Так держались оба отряда, продолжая свой путь к селению. Пока ехали, Мидлтон успел обдумать все пришедшие ему на ум возможные причины этого странного приема. Хотя при нем был штатный переводчик, пауни выразили свое приветствие таким образом, что обошлось без его услуг. Двадцать раз капитан поднимал глаза на своего былого друга, стараясь прочесть выражение его сурового лица. Однако все попытки, все догадки оставались равно бесплодны. Взор Твердого Сердца был недвижен, спокоен и немного озабочен; но, непроницаемый, он не отражал и тени каких-либо душевных движений. Вождь не заговорил сам и, видно, не был расположен вызвать на разговор гостей. Мидлтону ничего не оставалось, как поучиться выдержке у своих спутников и ждать, когда объяснение придет своим чередом.

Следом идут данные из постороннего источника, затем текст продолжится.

-- ==== Sys2Proof/Laws/Bus.lean ====
section
/-! SUPPORT. The address map (10_state.md R22) and everything a host transaction can do (20_memory.md R63 to R66). -/

namespace Sys2Proof.Machine

/-! ### The address map -/

theorem apertureSize_ge (nmax nslot : Nat) : 0x1000 ≤ apertureSize nmax nslot := by
  unfold apertureSize
  omega

theorem apertureSize_mod_four (nmax nslot : Nat) : apertureSize nmax nslot % 4 = 0 := by
  unfold apertureSize
  rw [mul_assoc, mul_assoc]
  omega

theorem accessOk_low {p : Params} {off : Nat} (h4 : off % 4 = 0) (h : off < 0x1000) : accessOk p off 4 = true := by
  have := apertureSize_ge p.nmax p.nslot
  simp [accessOk, h4]
  omega

theorem accessOk_entry {p : Params} {k i j : Nat} (hk : k < p.nslot) (hi : i < p.nmax) (hj : j < p.nmax) :
    accessOk p (entryAddr p.nmax k i j) 4 = true := by
  have h := entryAddr_in_aperture hk hi hj
  simp [accessOk, entryAddr_mod_four]
  omega

theorem registerAt_reserved {off : Nat} (h : 0x028 ≤ off) : registerAt off = .reserved := by
  unfold registerAt
  split <;> first | rfl | omega

theorem registerAt_ne_entry (off a : Nat) : registerAt off ≠ .entry a := by
  unfold registerAt
  split <;> simp

theorem registerAt_ne_shape (off k : Nat) : registerAt off ≠ .shape k := by
  unfold registerAt
  split <;> simp

theorem target_register {p : Params} {off : Nat} (h : off < 0x100) : target p off = registerAt off := by
  rw [target, if_neg (by omega), if_pos h]

theorem target_entry (p : Params) (k i j : Nat) :
    target p (entryAddr p.nmax k i j) = .entry (entryAddr p.nmax k i j) :=
  if_pos (by unfold entryAddr; omega)

theorem target_shape {p : Params} {k : Nat} (hk : k < p.nslot) (hp : p.nslot ≤ 16) :
    target p (0x100 + 4 * k) = .shape k := by
  have hdiv : (0x100 + 4 * k - 0x100) / 4 = k := by omega
  rw [target, if_neg (by omega), if_neg (by omega), if_pos (by omega), hdiv]

theorem target_reserved {p : Params} {off : Nat}
    (h : 0x028 ≤ off ∧ off ≤ 0x0FC ∨ 0x100 + 4 * p.nslot ≤ off ∧ off ≤ 0xFFC) : target p off = .reserved := by
  by_cases hlow : off < 0x100
  · rw [target_register hlow, registerAt_reserved (by omega)]
  · rw [target, if_neg (by omega), if_neg hlow, if_neg (by omega)]

/-- An entry target lies in the entry part of the aperture, at its own offset. -/
theorem target_eq_entry {p : Params} {off a : Nat} (h : target p off = .entry a) : a = off ∧ 0x1000 ≤ off := by
  unfold target at h
  split at h
  · next hge => exact ⟨(Target.entry.inj h).symm, hge⟩
  · split at h
    · exact absurd h (registerAt_ne_entry off a)
    · split at h <;> cases h

/-- A shape target names a slot that exists. -/
theorem target_eq_shape {p : Params} {off k : Nat} (h : target p off = .shape k) : k < p.nslot := by
  unfold target at h
  split at h
  · cases h
  · split at h
    · exact absurd h (registerAt_ne_shape off k)
    · split at h
      · have hdiv : (off - 0x100) / 4 = k := Target.shape.inj h
        omega
      · cases h

/-! ### What a transaction can do -/

/-- A permitted read of a target that takes no fresh word. -/
theorem memRead_eq {s : State} {off : Nat} (hok : accessOk s.params off 4 = true)
    (hd : readDraws s (target s.params off) = false) :
    memRead s off 4 = (.data (readTarget s (target s.params off)), s) := by
  simp [memRead, hok, hd]

/-- A permitted write that is not dropped. -/
theorem memWrite_eq {s : State} {off : Nat} (v : Word) (hok : accessOk s.params off 4 = true)
    (hl : s.busy = false ∨ lockedWhileBusy (target s.params off) = false) :
    memWrite s off 4 v = (.done, writeTarget s v (target s.params off)) := by
  rcases hl with hl | hl <;> simp [memWrite, hok, hl]

/-- A write that is dropped because a command is pending (20_memory.md R66). -/
theorem memWrite_dropped {s : State} {off : Nat} (v : Word) (hok : accessOk s.params off 4 = true)
    (hb : s.busy = true) (hl : lockedWhileBusy (target s.params off) = true) :
    memWrite s off 4 v = (.done, { s with busywr := true }) := by
  simp [memWrite, hok, hb, hl]

/-- A host read changes at most the record of the answer and the count of free values. -/
theorem hostRead_eq (s : State) (addr size : Nat) :
    ∃ r n, hostRead s addr size = { s with resp := some r, draws := n } := by
  unfold hostRead memRead
  split
  · split
    · split
      · exact ⟨_, _, rfl⟩
      · exact ⟨_, s.draws, rfl⟩
    · exact ⟨_, s.draws, rfl⟩
  · exact ⟨_, s.draws, rfl⟩

/-- Everything a host write can do, apart from recording the answer: nothing; setting `BUSYWR`, while a command is pending; or
the write of a target that is not locked, at an aligned offset inside the aperture. -/
theorem hostWrite_cases (s : State) (addr size : Nat) (v : Word) :
    ∃ r, hostWrite s addr size v = { s with resp := some r } ∨
      (s.busy = true ∧ hostWrite s addr size v = { s with busywr := true, resp := some r }) ∨
      (∃ off, off % 4 = 0 ∧ off < apertureSize s.params.nmax s.params.nslot ∧
        (s.busy = false ∨ lockedWhileBusy (target s.params off) = false) ∧
        hostWrite s addr size v = { writeTarget s v (target s.params off) with resp := some r }) := by
  unfold hostWrite memWrite
  split
  · split
    · next hok =>
      simp only [accessOk, Bool.and_eq_true, decide_eq_true_eq] at hok
      split
      · next hb =>
        simp only [Bool.and_eq_true] at hb
        exact ⟨_, .inr (.inl ⟨hb.1, rfl⟩)⟩
      · next hb =>
        simp only [Bool.and_eq_true, not_and_or, Bool.not_eq_true] at hb
        exact ⟨_, .inr (.inr ⟨_, hok.1.2, hok.2, hb, rfl⟩)⟩
    · exact ⟨_, .inl rfl⟩
  · exact ⟨_, .inl rfl⟩

end Sys2Proof.Machine
end

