-- ==== Sys2Proof/Tests/Slice0.lean ====
section
/-! SUPPORT. The model's own tests. Expected results are the vectors of 95_test_vectors.md (V-...), or are written out by hand
from the rule a test names. The second half shows, for every statement of Obligations.lean that has hypotheses, a state and
operands that meet them. -/

namespace Sys2Proof.Tests

open Sys2Proof Sys2Proof.Machine

-- One theorem at a time: checked side by side, the kernel evaluations below start more threads than the memory limit allows.
set_option Elab.async false

/-! ### Helpers -/

/-- `s` with matrix `M` of shape `r × c` written to slot `k`. -/
def slot (s : State) (k : SlotIdx) (r c : Nat) (M : Mat) : State :=
  writeBlock (setShape s k ⟨BitVec.ofNat 8 r, BitVec.ofNat 8 c⟩) k r c M

/-- The reset state with a modulus and a scalar operand. -/
def start (m : Nat) (a : Int) : State := { State.reset with mod := BitVec.ofNat 32 m, scalarA := word32 a }

/-- The state an outcome gives; the reset state for a stop. -/
def after : Host.Outcome State Fault Refusal → State
  | .next t => t
  | .fault _ => State.reset
  | .refused _ => State.reset

/-- `s` after the command of word `w` has been accepted and completed. -/
def run (s : State) (w : Word) : State := after (engineStep (accept s w))

/-- The entries of slot `k` inside its shape, as signed integers. -/
def held (s : State) (k : SlotIdx) : List (List (Option Int)) :=
  (List.range (shapeAt s k).rows.toNat).map fun i =>
    (List.range (shapeAt s k).cols.toNat).map fun j => (entryAt s k i j).map sint32

/-! ### Well-formedness: a slot field of 16 fits no command word (30_encoding.md R92) -/

theorem test_wf_det_a : (Instr.det 16).wf = false := by decide
theorem test_wf_adj_a : (Instr.adj 16 0).wf = false := by decide
theorem test_wf_adj_dst : (Instr.adj 0 16).wf = false := by decide
theorem test_wf_inv_a : (Instr.inv 16 0).wf = false := by decide
theorem test_wf_inv_dst : (Instr.inv 0 16).wf = false := by decide
theorem test_wf_solveLin : (Instr.solveLin 16 0 0).wf = false ∧ (Instr.solveLin 0 16 0).wf = false ∧
    (Instr.solveLin 0 0 16).wf = false := by decide
theorem test_wf_solveAff : (Instr.solveAff 16 0 0 0 0 0).wf = false ∧ (Instr.solveAff 0 16 0 0 0 0).wf = false ∧
    (Instr.solveAff 0 0 16 0 0 0).wf = false ∧ (Instr.solveAff 0 0 0 16 0 0).wf = false ∧
    (Instr.solveAff 0 0 0 0 16 0).wf = false ∧ (Instr.solveAff 0 0 0 0 0 16).wf = false := by decide

/-! ### Decoding: words written out bit by bit from the fields of 30_encoding.md R90,
`DST2 DST D C B A OP`, four bits each but for the eight of `OP` -/

theorem test_decode_sinv : decodeWord 0b0000_0000_0000_0000_0000_0000_0000_0001#32 = .ok .sinv := by decide
theorem test_decode_sgcd : decodeWord 0b0000_0000_0000_0000_0000_0000_0000_0010#32 = .ok .sgcd := by decide
theorem test_decode_det : decodeWord 0b0000_0000_0000_0000_0000_1011_0001_0000#32 = .ok (.det 11) := by decide
theorem test_decode_adj : decodeWord 0b0000_0110_0000_0000_0000_1011_0001_0001#32 = .ok (.adj 11 6) := by decide
theorem test_decode_inv : decodeWord 0b0000_0110_0000_0000_0000_1011_0001_0010#32 = .ok (.inv 11 6) := by decide
theorem test_decode_solveLin :
    decodeWord 0b0000_0110_0000_0000_1101_1011_0010_0000#32 = .ok (.solveLin 11 13 6) := by decide
theorem test_decode_solveAff :
    decodeWord 0b1000_0110_0001_1110_1101_1011_0010_0001#32 = .ok (.solveAff 11 13 14 1 6 8) := by decide
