-- ==== Sys2Proof/Machine/Pipeline.lean ====
section
/-! DEFINITION. The iterated salted MD5 pipeline (42_checksum.md R101 to R107). -/

namespace Sys2Proof.Machine

/-- n chained MD5 applications: `h = MD5(h ++ P)`, n times (42_checksum.md R101). -/
def chainMd5 (P : List Byte) : Nat → BitVec 128 → BitVec 128
  | 0, h => h
  | n + 1, h => chainMd5 P n (md5 (leBytes 16 h ++ P))

/-- `checksum(P, S, e)`: the seed hash and 2^e chained applications (42_checksum.md R101, R102). -/
def checksum (P : List Byte) (S : BitVec 64) (e : Sextet) : BitVec 128 :=
  chainMd5 P (2 ^ e.toNat) (md5 (leBytes 8 S ++ P))

/-- The one-hot load value 2^e of the iteration counter (42_checksum.md R104). -/
def iterLoad (e : Sextet) : BitVec 64 := 1#64 <<< e.toNat

/-- `hash_start(e, S)` (42_checksum.md R106, message of R105). -/
def hashStart (e : Sextet) (S : BitVec 64) (s : State) : State :=
  { s with
    iter := iterLoad e
    h := md5 (leBytes 8 S ++ s.password)
    phase := .chain }

/-- The chain step, with the command's own `finish` (42_checksum.md R107). -/
def chainStep (finish : State → State) (s : State) : State :=
  if s.iter ≠ 0#64 then { s with h := md5 (leBytes 16 s.h ++ s.password), iter := s.iter - 1#64 }
  else finish s

end Sys2Proof.Machine
end

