-- ==== Sys2Proof/Certificates/Slice0/Obligations.lean ====
section
/-! DEFINITION. The statements about the model. Fields `inputs`, `port` and `host` of State are the model's own (log 1,
log 2, log 9): that a step takes one turn off `inputs` and leaves its answer in `port` is said beside each rule. -/

open Sys2Proof Sys2Proof.Machine

/-! Decoding and what a step runs. -/

/-- Each command has one word, the one of the opcode map, and each legal word one command (30_encoding.md R61, R63); every
other word is rejected (R67). -/
def Obligations.DecodeEncodeAgree : Prop :=
  [Instr.sym2val, .val2sym, .encgrp, .decgrp, .encdig, .decdig, .chksum, .parse, .format, .generate, .verify].map encode
      = (List.range 11).map (fun k => BitVec.ofNat 32 (k + 1))
    ∧ ∀ (w : Word) (i : Instr),
      (decode w = .ok i ↔ w = encode i)
        ∧ ((∃ r, decode w = .error r) ↔
            (w.extractLsb' 4 28 ≠ 0#28 ∨ (w.extractLsb' 0 4).toNat ∈ [0x0, 0xC, 0xD, 0xE, 0xF]))

/-- The words of the opcode map, and some illegal ones (30_encoding.md R63, R67, 95_test_vectors.md V-L2-CMD). -/
def Obligations.TableWordsDecode : Prop :=
  decodeTableWord 32 0x00000001 = some .sym2val ∧ decodeTableWord 32 0x00000002 = some .val2sym
    ∧ decodeTableWord 32 0x00000003 = some .encgrp ∧ decodeTableWord 32 0x00000004 = some .decgrp
    ∧ decodeTableWord 32 0x00000005 = some .encdig ∧ decodeTableWord 32 0x00000006 = some .decdig
    ∧ decodeTableWord 32 0x00000007 = some .chksum ∧ decodeTableWord 32 0x00000008 = some .parse
    ∧ decodeTableWord 32 0x00000009 = some .format ∧ decodeTableWord 32 0x0000000A = some .generate
    ∧ decodeTableWord 32 0x0000000B = some .verify ∧ decodeTableWord 32 0x00000000 = none
    ∧ decodeTableWord 32 0x0000000C = none ∧ decodeTableWord 32 0x00000011 = none
    ∧ decodeTableWord 32 0x80000001 = none

/-- When OPL decodes to a command, the sequencer's step is that command's micro-step (40_command_protocol.md R75, R76,
42_checksum.md R107), whether the turn is the default one or a given one (log 1). -/
def Obligations.StepRunsDecodedCommand : Prop :=
  ∀ (s : State) (i : Instr), s.inReset = false → decode s.opl = .ok i →
    (s.phase = .setup ∨ (s.phase = .chain ∧ (i = .chksum ∨ i = .generate ∨ i = .verify))) →
    (s.inputs = [] → step s = exec i s)
      ∧ ∀ rest, s.inputs = .sequencer :: rest → step s = exec i { s with inputs := rest }

/-- An illegal word is accepted while idle, and ends with ILLEGAL_COMMAND in its SETUP micro-step (30_encoding.md R67,
40_command_protocol.md R73, R76, R77). Only the write is given as a turn; that the second step is the SETUP micro-step is
the default turn, the model's choice (log 1). -/
def Obligations.IllegalWordCompletes : Prop :=
  ∀ (s : State) (a : Nat) (w : Word), s.inReset = false → s.phase = .idle → windowOffset a = 0x00C →
    (w.extractLsb' 4 28 ≠ 0#28 ∨ (w.extractLsb' 0 4).toNat ∈ [0x0, 0xC, 0xD, 0xE, 0xF]) →
    s.inputs = [busWrite a w] →
    run 2 s =
      .next { s with
        inputs := []
        port := .ack
        opl := w
        lastop := w.extractLsb' 0 4
        verMatch := false
        noncanon := false
        errcode := .illegalCommand
        phase := .idle
        done := true }

/-! The command protocol and the register window. -/

/-- A CMD write while idle accepts the word (40_command_protocol.md R73). -/
def Obligations.CmdWriteWhileIdleAccepts : Prop :=
  ∀ (s : State) (a : Nat) (w : Word) (rest : List Turn), s.inReset = false → s.phase = .idle →
    windowOffset a = 0x00C → s.inputs = busWrite a w :: rest →
    step s =
      .next { s with
        inputs := rest
        port := .ack
        opl := w
        lastop := w.extractLsb' 0 4
        done := false
        errcode := .none
        verMatch := false
        noncanon := false
        phase := .setup }

/-- A CMD write while busy is dropped and sets CMD_OVR (40_command_protocol.md R74). -/
def Obligations.CmdWriteWhileBusyDropped : Prop :=
  ∀ (s : State) (a : Nat) (w : Word) (rest : List Turn), s.inReset = false → s.phase ≠ .idle →
    windowOffset a = 0x00C → s.inputs = busWrite a w :: rest →
    step s = .next { s with inputs := rest, port := .ack, cmdOvr := true }

/-- A write to ARG, EXP, PWLEN, TEXTLEN or a buffer word while busy is dropped and sets WR_IGN (20_memory.md R51). -/
def Obligations.OperandWritesWhileBusyDropped : Prop :=
  ∀ (s : State) (a : Nat) (w : Word) (rest : List Turn), s.inReset = false → s.phase ≠ .idle →
    (windowOffset a ∈ [0x014, 0x01C, 0x020, 0x024]
      ∨ (windowOffset a % 4 = 0 ∧ bufferOffset s.params (windowOffset a))) →
    s.inputs = busWrite a w :: rest →
    step s = .next { s with inputs := rest, port := .ack, wrIgn := true }
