/-! The update `complete`. -/

@[simp] theorem complete_params (c : Code) (s : State) : (complete c s).params = s.params := rfl
@[simp] theorem complete_epoch (c : Code) (s : State) : (complete c s).epoch = s.epoch := rfl
@[simp] theorem complete_inReset (c : Code) (s : State) : (complete c s).inReset = s.inReset := rfl
@[simp] theorem complete_irqEn (c : Code) (s : State) : (complete c s).irqEn = s.irqEn := rfl
@[simp] theorem complete_done (c : Code) (s : State) : (complete c s).done = true := rfl
@[simp] theorem complete_verMatch (c : Code) (s : State) : (complete c s).verMatch = s.verMatch := rfl
@[simp] theorem complete_noncanon (c : Code) (s : State) : (complete c s).noncanon = s.noncanon := rfl
@[simp] theorem complete_cmdOvr (c : Code) (s : State) : (complete c s).cmdOvr = s.cmdOvr := rfl
@[simp] theorem complete_wrIgn (c : Code) (s : State) : (complete c s).wrIgn = s.wrIgn := rfl
@[simp] theorem complete_errcode (c : Code) (s : State) : (complete c s).errcode = c := rfl
@[simp] theorem complete_lastop (c : Code) (s : State) : (complete c s).lastop = s.lastop := rfl
@[simp] theorem complete_arg (c : Code) (s : State) : (complete c s).arg = s.arg := rfl
@[simp] theorem complete_result (c : Code) (s : State) : (complete c s).result = s.result := rfl
@[simp] theorem complete_exp (c : Code) (s : State) : (complete c s).exp = s.exp := rfl
@[simp] theorem complete_pwlen (c : Code) (s : State) : (complete c s).pwlen = s.pwlen := rfl
@[simp] theorem complete_textlen (c : Code) (s : State) : (complete c s).textlen = s.textlen := rfl
@[simp] theorem complete_iter (c : Code) (s : State) : (complete c s).iter = s.iter := rfl
@[simp] theorem complete_mem (c : Code) (s : State) : (complete c s).mem = s.mem := rfl
@[simp] theorem complete_phase (c : Code) (s : State) : (complete c s).phase = .idle := rfl
@[simp] theorem complete_opl (c : Code) (s : State) : (complete c s).opl = s.opl := rfl
@[simp] theorem complete_h (c : Code) (s : State) : (complete c s).h = s.h := rfl
@[simp] theorem complete_pe (c : Code) (s : State) : (complete c s).pe = s.pe := rfl
@[simp] theorem complete_ps (c : Code) (s : State) : (complete c s).ps = s.ps := rfl
@[simp] theorem complete_pd (c : Code) (s : State) : (complete c s).pd = s.pd := rfl
@[simp] theorem complete_pnc (c : Code) (s : State) : (complete c s).pnc = s.pnc := rfl
@[simp] theorem complete_port (c : Code) (s : State) : (complete c s).port = s.port := rfl
@[simp] theorem complete_inputs (c : Code) (s : State) : (complete c s).inputs = s.inputs := rfl
@[simp] theorem complete_host (c : Code) (s : State) : (complete c s).host = s.host := rfl

/-! The update `abort`. -/

@[simp] theorem abort_params (s : State) : (abort s).params = s.params := rfl
@[simp] theorem abort_epoch (s : State) : (abort s).epoch = s.epoch := rfl
@[simp] theorem abort_inReset (s : State) : (abort s).inReset = s.inReset := rfl
@[simp] theorem abort_irqEn (s : State) : (abort s).irqEn = s.irqEn := rfl
@[simp] theorem abort_done (s : State) : (abort s).done = true := rfl
@[simp] theorem abort_verMatch (s : State) : (abort s).verMatch = s.verMatch := rfl
@[simp] theorem abort_noncanon (s : State) : (abort s).noncanon = s.noncanon := rfl
@[simp] theorem abort_cmdOvr (s : State) : (abort s).cmdOvr = s.cmdOvr := rfl
@[simp] theorem abort_wrIgn (s : State) : (abort s).wrIgn = s.wrIgn := rfl
@[simp] theorem abort_errcode (s : State) : (abort s).errcode = .aborted := rfl
@[simp] theorem abort_lastop (s : State) : (abort s).lastop = s.lastop := rfl
@[simp] theorem abort_arg (s : State) : (abort s).arg = s.arg := rfl
@[simp] theorem abort_result (s : State) : (abort s).result = s.result := rfl
@[simp] theorem abort_exp (s : State) : (abort s).exp = s.exp := rfl
@[simp] theorem abort_pwlen (s : State) : (abort s).pwlen = s.pwlen := rfl
@[simp] theorem abort_textlen (s : State) : (abort s).textlen = s.textlen := rfl
@[simp] theorem abort_iter (s : State) : (abort s).iter = s.iter := rfl
@[simp] theorem abort_mem (s : State) : (abort s).mem = s.mem := rfl
@[simp] theorem abort_phase (s : State) : (abort s).phase = .idle := rfl
@[simp] theorem abort_opl (s : State) : (abort s).opl = s.opl := rfl
@[simp] theorem abort_h (s : State) : (abort s).h = s.h := rfl
@[simp] theorem abort_pe (s : State) : (abort s).pe = s.pe := rfl
@[simp] theorem abort_ps (s : State) : (abort s).ps = s.ps := rfl
@[simp] theorem abort_pd (s : State) : (abort s).pd = s.pd := rfl
@[simp] theorem abort_pnc (s : State) : (abort s).pnc = s.pnc := rfl
@[simp] theorem abort_port (s : State) : (abort s).port = s.port := rfl
@[simp] theorem abort_inputs (s : State) : (abort s).inputs = s.inputs := rfl
@[simp] theorem abort_host (s : State) : (abort s).host = s.host := rfl

/-! The update `acknowledge`. -/

@[simp] theorem acknowledge_params (s : State) : (acknowledge s).params = s.params := rfl
@[simp] theorem acknowledge_epoch (s : State) : (acknowledge s).epoch = s.epoch := rfl
@[simp] theorem acknowledge_inReset (s : State) : (acknowledge s).inReset = s.inReset := rfl
@[simp] theorem acknowledge_irqEn (s : State) : (acknowledge s).irqEn = s.irqEn := rfl
@[simp] theorem acknowledge_done (s : State) : (acknowledge s).done = false := rfl
@[simp] theorem acknowledge_verMatch (s : State) : (acknowledge s).verMatch = s.verMatch := rfl
@[simp] theorem acknowledge_noncanon (s : State) : (acknowledge s).noncanon = s.noncanon := rfl
@[simp] theorem acknowledge_cmdOvr (s : State) : (acknowledge s).cmdOvr = s.cmdOvr := rfl
@[simp] theorem acknowledge_wrIgn (s : State) : (acknowledge s).wrIgn = s.wrIgn := rfl
@[simp] theorem acknowledge_errcode (s : State) : (acknowledge s).errcode = s.errcode := rfl
@[simp] theorem acknowledge_lastop (s : State) : (acknowledge s).lastop = s.lastop := rfl
@[simp] theorem acknowledge_arg (s : State) : (acknowledge s).arg = s.arg := rfl
@[simp] theorem acknowledge_result (s : State) : (acknowledge s).result = s.result := rfl
@[simp] theorem acknowledge_exp (s : State) : (acknowledge s).exp = s.exp := rfl
@[simp] theorem acknowledge_pwlen (s : State) : (acknowledge s).pwlen = s.pwlen := rfl
@[simp] theorem acknowledge_textlen (s : State) : (acknowledge s).textlen = s.textlen := rfl
@[simp] theorem acknowledge_iter (s : State) : (acknowledge s).iter = s.iter := rfl
@[simp] theorem acknowledge_mem (s : State) : (acknowledge s).mem = s.mem := rfl
@[simp] theorem acknowledge_phase (s : State) : (acknowledge s).phase = s.phase := rfl
@[simp] theorem acknowledge_opl (s : State) : (acknowledge s).opl = s.opl := rfl
@[simp] theorem acknowledge_h (s : State) : (acknowledge s).h = s.h := rfl
@[simp] theorem acknowledge_pe (s : State) : (acknowledge s).pe = s.pe := rfl
@[simp] theorem acknowledge_ps (s : State) : (acknowledge s).ps = s.ps := rfl
@[simp] theorem acknowledge_pd (s : State) : (acknowledge s).pd = s.pd := rfl
@[simp] theorem acknowledge_pnc (s : State) : (acknowledge s).pnc = s.pnc := rfl
@[simp] theorem acknowledge_port (s : State) : (acknowledge s).port = s.port := rfl
@[simp] theorem acknowledge_inputs (s : State) : (acknowledge s).inputs = s.inputs := rfl
@[simp] theorem acknowledge_host (s : State) : (acknowledge s).host = s.host := rfl
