-- ==== Sys2Proof/Laws/Window.lean ====
section
/-! SUPPORT. The register map said with plain numbers, and the step that takes a bus turn. -/

namespace Sys2Proof.Machine

/-- The offsets inside the buffers (10_state.md R35). -/
theorem inBuffer_iff (p : Params) (a : Nat) :
    inBuffer p a = true ↔
      (0x040 ≤ a ∧ a < 0x048) ∨ (0x050 ≤ a ∧ a < 0x060) ∨ (0x080 ≤ a ∧ a < 0x080 + p.textBufLen)
        ∨ (0x100 ≤ a ∧ a < 0x100 + p.pwBufLen) := by
  simp only [inBuffer, saltBase, digestBase, textBase, pwBase, Bool.or_eq_true, Bool.and_eq_true, decide_eq_true_eq,
    or_assoc]

/-- Above the registers the map has the buffers and nothing else (20_memory.md R45). -/
theorem targetOf_high (p : Params) {off : Nat} (h : 0x030 ≤ off) :
    targetOf p off = if inBuffer p off then some (.cells off) else none := by
  unfold targetOf
  split <;> first | omega | rfl

/-- A word offset inside a buffer selects its four cells (20_memory.md R45, R46). -/
theorem targetOf_bufferOffset (p : Params) {off : Nat} (h : bufferOffset p off) :
    targetOf p off = some (.cells off) := by
  have hb : inBuffer p off = true := by
    rw [inBuffer_iff]
    unfold bufferOffset at h
    omega
  rw [targetOf_high p (by unfold bufferOffset at h; omega), hb, if_pos rfl]

/-- The register map is what 20_memory.md R45 lists: a word offset selects something exactly when it is mapped. -/
theorem targetOf_isSome_iff {p : Params} (hp : p.legal) {off : Nat} (h4 : off % 4 = 0) :
    (targetOf p off).isSome = true ↔ mappedOffset p off := by
  unfold Params.legal Params.baseAligned Params.pwBufLenLegal Params.textBufLenLegal at hp
  unfold mappedOffset
  by_cases h : 0x030 ≤ off
  · rw [targetOf_high p h]
    cases hb : inBuffer p off with
    | true =>
      have := (inBuffer_iff p off).mp hb
      simp only [if_true, Option.isSome_some, true_iff]
      omega
    | false =>
      have : ¬ _ := fun hc => Bool.false_ne_true (hb.symm.trans ((inBuffer_iff p off).mpr hc))
      simp only [Bool.false_eq_true, if_false, Option.isSome_none, false_iff]
      omega
  · have : off ∈ [0x000, 0x004, 0x008, 0x00C, 0x010, 0x014, 0x018, 0x01C, 0x020, 0x024, 0x028, 0x02C] := by
      simp only [List.mem_cons, List.not_mem_nil, or_false]
      omega
    simp only [List.mem_cons, List.not_mem_nil, or_false] at this
    rcases this with h | h | h | h | h | h | h | h | h | h | h | h <;> subst h <;> simp [targetOf]

/-- What a read returns does not depend on the turns still to come. -/
theorem readTarget_inputs (s : State) (l : List Turn) (g : Target) : readTarget { s with inputs := l } g = readTarget s g := by
  cases g <;> rfl

/-- The step that takes a bus turn (20_memory.md R48). -/
theorem step_bus {s : State} {x : Txn} {rest : List Turn} (hi : s.inputs = .bus x :: rest) :
    step s = .next (transact x { s with inputs := rest }) := by
  unfold step nextTurn
  rw [hi]
  rfl

/-- A 32-bit write to a mapped offset outside reset. -/
theorem step_busWrite {s : State} {a : Nat} {w : Word} {rest : List Turn} {g : Target}
    (hi : s.inputs = busWrite a w :: rest) (hr : s.inReset = false) (h4 : windowOffset a % 4 = 0)
    (hg : targetOf s.params (windowOffset a) = some g) :
    step s = .next { writeTarget w { s with inputs := rest } g with port := .ack } := by
  rw [step_bus hi]
  simp [transact, txnTarget, hr, h4, hg]

/-- A 32-bit read of a mapped offset outside reset. -/
theorem step_busRead {s : State} {a : Nat} {rest : List Turn} {g : Target}
    (hi : s.inputs = busRead a :: rest) (hr : s.inReset = false) (h4 : windowOffset a % 4 = 0)
    (hg : targetOf s.params (windowOffset a) = some g) :
    step s = .next { s with inputs := rest, port := .data (readTarget s g) } := by
  rw [step_bus hi, ← readTarget_inputs s rest g]
  simp [transact, txnTarget, hr, h4, hg]

/-- A transaction during reset gets the bus-error response (70_reset_and_hazards.md R160). -/
theorem transact_inReset {s : State} (x : Txn) (hr : s.inReset = true) : transact x s = { s with port := .busError } := by
  simp [transact, txnTarget, hr]

end Sys2Proof.Machine
end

Наконец они приехали в деревню, и он увидел, что ее обитатели собрались на открытом месте, выстроившись, как всегда, сообразно с возрастом и положением каждого. В целом они составили круг, в центре которого сидело человек десять – двенадцать главных вождей. Твердое Сердце, приблизившись, взмахнул рукой и, когда круг раздвинулся, проехал в середину вместе со всеми своими спутниками. Здесь они спешились, и, как только увели коней, чужеземцы увидели вокруг тысячу смуглых лиц, важных, спокойных, но озабоченных.

Мидлтон обвел их глазами в нарастающей тревоге. Ни кличем, ни пением, ни возгласами не приветствовал его народ, с которым год назад он расставался с сожалением. Его беспокойство, чтобы не сказать – опасение, разделяли и все его спутники. Тревогу в их взглядах постепенно сменила суровая решимость; каждый молча поправил свое ружье и проверил, в порядке ли прочее снаряжение.

Однако хозяева не выказали в ответ тех же признаков враждебности. Твердое Сердце кивком пригласил Мидлтона и Поля следовать за ним и подвел их к группе людей, занимавший центр круга. Здесь они нашли разрешение загадки, породившей в них столь естественные опасения.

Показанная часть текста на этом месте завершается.